● Given entries
=====
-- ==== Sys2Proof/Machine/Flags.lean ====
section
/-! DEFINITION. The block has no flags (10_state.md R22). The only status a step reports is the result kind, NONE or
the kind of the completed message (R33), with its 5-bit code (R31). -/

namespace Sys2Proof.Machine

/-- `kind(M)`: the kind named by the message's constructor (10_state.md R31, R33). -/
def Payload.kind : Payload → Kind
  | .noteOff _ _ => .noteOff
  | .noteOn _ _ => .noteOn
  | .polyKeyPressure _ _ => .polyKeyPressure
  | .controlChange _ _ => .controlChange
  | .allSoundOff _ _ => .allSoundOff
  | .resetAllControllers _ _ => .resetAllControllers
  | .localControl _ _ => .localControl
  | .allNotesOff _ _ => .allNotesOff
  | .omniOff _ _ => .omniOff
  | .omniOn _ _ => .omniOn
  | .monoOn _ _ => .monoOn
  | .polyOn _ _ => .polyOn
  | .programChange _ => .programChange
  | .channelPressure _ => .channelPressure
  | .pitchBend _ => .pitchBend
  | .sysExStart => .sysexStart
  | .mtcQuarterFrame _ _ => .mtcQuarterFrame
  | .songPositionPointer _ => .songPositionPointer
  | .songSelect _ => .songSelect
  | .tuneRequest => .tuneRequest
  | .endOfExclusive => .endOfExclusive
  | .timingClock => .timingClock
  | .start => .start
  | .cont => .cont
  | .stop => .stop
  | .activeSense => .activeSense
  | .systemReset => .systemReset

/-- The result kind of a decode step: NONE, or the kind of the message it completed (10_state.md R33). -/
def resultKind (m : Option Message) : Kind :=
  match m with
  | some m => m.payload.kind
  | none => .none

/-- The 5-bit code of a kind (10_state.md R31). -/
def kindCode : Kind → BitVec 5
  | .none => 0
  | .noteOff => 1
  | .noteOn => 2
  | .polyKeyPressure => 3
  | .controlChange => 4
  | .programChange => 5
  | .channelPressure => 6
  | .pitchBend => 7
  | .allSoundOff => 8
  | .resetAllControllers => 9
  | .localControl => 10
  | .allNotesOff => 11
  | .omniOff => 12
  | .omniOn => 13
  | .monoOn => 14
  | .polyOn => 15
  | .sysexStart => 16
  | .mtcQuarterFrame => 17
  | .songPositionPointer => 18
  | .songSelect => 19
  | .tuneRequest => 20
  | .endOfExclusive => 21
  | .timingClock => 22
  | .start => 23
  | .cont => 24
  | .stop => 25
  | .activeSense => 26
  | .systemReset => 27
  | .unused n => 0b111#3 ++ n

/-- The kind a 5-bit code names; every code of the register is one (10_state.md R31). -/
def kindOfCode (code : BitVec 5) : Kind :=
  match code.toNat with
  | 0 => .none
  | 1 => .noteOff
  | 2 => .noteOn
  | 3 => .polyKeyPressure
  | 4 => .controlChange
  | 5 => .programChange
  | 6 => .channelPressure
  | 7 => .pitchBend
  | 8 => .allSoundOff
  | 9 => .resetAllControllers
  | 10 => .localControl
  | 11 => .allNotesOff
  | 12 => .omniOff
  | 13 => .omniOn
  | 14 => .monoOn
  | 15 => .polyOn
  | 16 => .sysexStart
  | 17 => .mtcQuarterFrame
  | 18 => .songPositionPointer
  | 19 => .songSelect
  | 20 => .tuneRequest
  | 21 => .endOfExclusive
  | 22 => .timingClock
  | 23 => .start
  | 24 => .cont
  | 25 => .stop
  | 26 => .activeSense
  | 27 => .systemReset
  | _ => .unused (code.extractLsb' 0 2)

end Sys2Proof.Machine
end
=====
● Assignment
Write out exactly the lines starting with the one that holds "15 => .polyOn" and running through the last line above.

● Output of the task
  | 15 => .polyOn
  | 16 => .sysexStart
  | 17 => .mtcQuarterFrame
  | 18 => .songPositionPointer
  | 19 => .songSelect
  | 20 => .tuneRequest
  | 21 => .endOfExclusive
  | 22 => .timingClock
  | 23 => .start
  | 24 => .cont
  | 25 => .stop
  | 26 => .activeSense
  | 27 => .systemReset
  | _ => .unused (code.extractLsb' 0 2)

end Sys2Proof.Machine
end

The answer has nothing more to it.